Questions: Given that x-6 is a factor of P(x)=x^3-8 x^2+9 x+18, factor the polynomial in terms of linear factors. P(x)=

Transcript text: Given that $x-6$ is a factor of $P(x)=x^{3}-8 x^{2}+9 x+18$, factor the polynomial in terms of linear factors. \[ P(x)= \]

Solution

Solution Steps

Solution Approach

Since $x-6$ is a factor of $P(x)$, use polynomial division or synthetic division to divide $P(x)$ by $x-6$.
The quotient will be a quadratic polynomial.
Factor the resulting quadratic polynomial into linear factors.
Combine all the linear factors to express $P(x)$ in terms of linear factors.

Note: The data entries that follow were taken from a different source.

-- ==== Sys2Proof/Machine/FieldNetwork.lean ====
section
/-! DEFINITION. The field network: messages on dn_rx_ (R87 to R89) and the USDO server (R467 to R469). -/

namespace Sys2Proof.Machine

/-- The identifier word in 0x1200 names this message (Table 14.5). -/
def identifierMatches (cfg : W32) (id : BitVec 29) (ext : Bool) : Bool :=
  !cfg.getLsbD 31 && cfg.getLsbD 29 == ext &&
    (if ext then cfg.extractLsb' 0 29 == id else cfg.extractLsb' 0 11 == id.extractLsb' 0 11)

def usdoRxId (s : State) : W32 := (reg s 0x1200 1).setWidth 32

/-- USDO traffic is served; the messages accepted before an entry to a lower state still are (R413 step 2). -/
def usdoServed (s : State) : Bool := (serverReady s || s.power.entryWait) && !(usdoRxId s).getLsbD 31

/-- The words of a message run from its first to its last, as many as its length needs (R88). -/
def messageWhole (len : Nat) (words : List MsgWord) : Bool :=
  decide (len ≤ 64) && decide (words.length = Nat.max 1 (ceilDiv len 4)) &&
    (words.map MsgWord.first == true :: List.replicate (words.length - 1) false) &&
    (words.map MsgWord.last == List.replicate (words.length - 1) false ++ [true])

/-- A message on dn_rx_. It is not taken while eight are held; a broken one is discarded and reported, one for another
receiver is discarded (R88, R89). -/
def execDnRxMessage (id : BitVec 29) (ext : Bool) (len : BitVec 7) (words : List MsgWord) (s : State) : Out :=
  .next (if !serverReady s || decide (8 ≤ s.server.rxQueue.length) then s
    else if !messageWhole len.toNat words then raise s evFieldProtocol 0
    else if identifierMatches (usdoRxId s) id ext then
      setServer s { s.server with rxQueue := s.server.rxQueue ++ [(words.flatMap (fun w => wordBytes w.data)).take len.toNat] }
    else s)

/-! ### Messages on dn_tx_ (R54, R87 to R89) -/

/-- The payload of an answer, at most 64 bytes; CiA 1301 lays it out. -/
def answerBytes : UsdoAnswer → Bytes
  | .downloadDone => (Config.usdoMessage 0 0 []).take 64
  | .segmentDone => (Config.usdoMessage 1 0 []).take 64
  | .value v => (Config.usdoMessage 2 0 v).take 64
  | .abort c => (Config.usdoMessage 3 c []).take 64

/-- The words of a message, the first byte in [31:24], its first and last word marked (R87, R88). -/
def messageWords (bytes : Bytes) : List MsgWord :=
  let n := Nat.max 1 (ceilDiv bytes.length 4)
  (List.range n).map (fun i =>
    { data := BitVec.ofNat 32 (beNat (fitTo 4 (slice bytes (4 * i) 4))), first := i == 0, last := i + 1 == n })

/-- What dn_tx_ shows: the present word of the message at the head of the queue, with identifier, format and length. -/
structure DnTx where
  valid : Bool
  word : MsgWord
  id : BitVec 29
  ext : Bool
  len : BitVec 7
  deriving DecidableEq, Repr

/-- The outputs of dn_tx_; at their reset value while no message waits or PD_CTL is isolated (R43). -/
def dnTx (s : State) : DnTx :=
  match ctlOn s, s.server.txQueue with
  | true, a :: _ =>
    let cfg : W32 := (reg s 0x1200 2).setWidth 32
    { valid := true, word := (messageWords (answerBytes a)).getD s.server.txWord ⟨0, false, false⟩
      id := cfg.extractLsb' 0 29, ext := cfg.getLsbD 29, len := BitVec.ofNat 7 (answerBytes a).length }
  | _, _ => { valid := false, word := ⟨0, false, false⟩, id := 0, ext := false, len := 0 }

/-- Queue an answer; an abort of the engine is counted (0x2002.04). -/
def answerUsdo (s : State) (a : UsdoAnswer) : State :=
  let s1 := match a with
    | .abort _ => bump s 0x2002 4
    | _ => s
  setServer s1 { s1.server with txQueue := s1.server.txQueue ++ [a] }

def setTransfer (s : State) (t : Option UsdoTransfer) : State :=
  setServer s { s.server with transfer := t, transferSince := s.now }

/-- A value in the byte order of a USDO payload, either way (R468). -/
def usdoOrder (idx sub : Nat) (v : Bytes) : Bytes :=
  match objInfo idx sub with
  | some o => if o.str then v else v.reverse
  | none => v

/-- The write that a download makes. A sealed request takes its own path (R476). -/
def usdoWrite (idx sub : Nat) (data : Bytes) (s : State) : Ack :=
  if idx = 0x2005 ∧ sub = 1 then writeAccess .dn idx sub data sealedRequest s
  else dictWrite .dn idx sub (usdoOrder idx sub data) s

/-- A whole value has been downloaded: the answer shows the outcome of the access. -/
def finishDownload (idx sub : Nat) (data : Bytes) (ok : UsdoAnswer) (s : State) : State :=
  match usdoWrite idx sub data s with
  | (s1, none) => answerUsdo (setTransfer s1 none) ok
  | (s1, some c) => answerUsdo (setTransfer s1 none) (.abort c)

def isAbortAnswer : UsdoAnswer → Bool
  | .abort _ => true
  | _ => false

/-- The messages that stay when the transfer is dropped: the one whose word dn_tx_ has presented, and aborts (R54, R469). -/
def keptAnswers (x : Server) : List UsdoAnswer :=
  if x.txHeld then x.txQueue.take 1 ++ (x.txQueue.drop 1).filter isAbortAnswer else x.txQueue.filter isAbortAnswer

/-- The open transfer is dropped with its queued messages. -/
def dropTransfer (s : State) : State := setServer s { s.server with transfer := none, txQueue := keptAnswers s.server }

/-- An initiate request while a transfer is open (R469). -/
def initiateBusy (s : State) : State := answerUsdo (dropTransfer s) (.abort errCommand)

/-- Segments of an upload from its first byte. -/
def sendSegment (idx : W16) (sub : Byte) (rest : Bytes) (s : State) : State :=
  let n := Nat.max 1 Config.usdoSegmentSize
  let s1 := setTransfer s (if rest.length ≤ n then none else some (.upload idx sub (rest.drop n)))
  answerUsdo s1 (.value (rest.take n))

/-- One request of the client (R467 to R469). -/
def serveUsdo (req : UsdoReq) (s : State) : State :=
  match req with
  | .downloadInit idx sub size data expedited =>
    if s.server.transfer.isSome then initiateBusy s
    else if expedited then finishDownload idx.toNat sub.toNat data .downloadDone s
    else if 176 < size then answerUsdo s (.abort errLength)
    else answerUsdo (setTransfer s (some (.download idx sub size []))) .downloadDone
  | .downloadSegment data last =>
    (match s.server.transfer with
      | some (.download idx sub size got) =>
        let all := got ++ data
        if size < all.length ∨ (last ∧ all.length ≠ size) then answerUsdo (setTransfer s none) (.abort errLength)
        else if last then finishDownload idx.toNat sub.toNat all .segmentDone s
        else answerUsdo (setTransfer s (some (.download idx sub size all))) .segmentDone
      | _ => answerUsdo s (.abort errCommand))
  | .uploadInit idx sub =>
    if s.server.transfer.isSome then initiateBusy s
    else match dictRead .dn idx.toNat sub.toNat s with
      | (s1, .ok v) =>
        let w := usdoOrder idx.toNat sub.toNat v
        if Config.usdoExpedited w.length then answerUsdo s1 (.value w)
        else answerUsdo (setTransfer s1 (some (.upload idx sub w))) (.value [])
      | (s1, .error c) => answerUsdo s1 (.abort c)
  | .uploadSegment =>
    (match s.server.transfer with
      | some (.upload idx sub rest) => sendSegment idx sub rest s
      | _ => answerUsdo s (.abort errCommand))
  | .abort => setTransfer s none
  | .unsupported => answerUsdo s (.abort errCommand)

/-- A request is taken from the received messages and served, while the eight places for answers are not all in use. -/
def takeRequest (req : UsdoReq) (s : State) : State :=
  if !usdoServed s || decide (8 ≤ s.server.txQueue.length) then s
  else
    let t := serveUsdo req s
    resumeEntry (setServer t { t.server with rxQueue := t.server.rxQueue.drop 1 })

def isDownload : UsdoReq → Bool
  | .downloadInit _ _ _ _ _ => true
  | .downloadSegment _ _ => true
  | .unsupported => true
  | _ => false

def isUpload : UsdoReq → Bool
  | .uploadInit _ _ => true
  | .uploadSegment => true
  | .unsupported => true
  | _ => false

def execUsdoDownload (req : UsdoReq) (s : State) : Out := .next (if isDownload req then takeRequest req s else s)
def execUsdoUpload (req : UsdoReq) (s : State) : Out := .next (if isUpload req then takeRequest req s else s)
def execUsdoAbort (s : State) : Out := .next (takeRequest .abort s)

/-- The open transfer waited for the client, or was held on dn_tx_, for longer than transfer_timeout (R469). -/
def execTransferTimeout (s : State) : Out :=
  .next (if s.server.transfer.isSome && ctlOn s && elapsed s s.server.transferSince (msCycles (regN s 0x2003 1) + 1) then
    let s1 := dropTransfer s
    let s2 := if s1.server.txQueue.length < 8 then answerUsdo s1 (.abort errTimeout) else s1
    resumeEntry (raise (bump s2 0x2002 5) evTransferTimeout 0)
  else s)

/-- dn_tx_ in one cycle: its word transfers, or is held; the message has left with its last word. -/
def dnTick (s : State) : State :=
  if !(dnTx s).valid then s
  else if !Config.dnTxReady s.now then setServer s { s.server with txHeld := true }
  else if (dnTx s).word.last then
    resumeEntry (setServer s { s.server with
      txQueue := s.server.txQueue.drop 1, txWord := 0, txHeld := false, transferSince := s.now })
  else setServer s { s.server with txWord := s.server.txWord + 1, txHeld := true }

end Sys2Proof.Machine
end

Step 1: Identify the Factor

Given that $x - 6$ is a factor of the polynomial $P(x) = x^3 - 8x^2 + 9x + 18$, we can express $P(x)$ as: \[ P(x) = (x - 6)Q(x) \] where $Q(x)$ is a quadratic polynomial.

Step 2: Perform Polynomial Division

By dividing $P(x)$ by $x - 6$, we find the quotient: \[ Q(x) = x^2 - 2x - 3 \]

Step 3: Factor the Quadratic Polynomial

Next, we factor the quadratic polynomial $Q(x)$: \[ Q(x) = (x - 3)(x + 1) \]

Step 4: Combine All Factors

Now, we can express the original polynomial $P(x)$ in terms of its linear factors: \[ P(x) = (x - 6)(x - 3)(x + 1) \]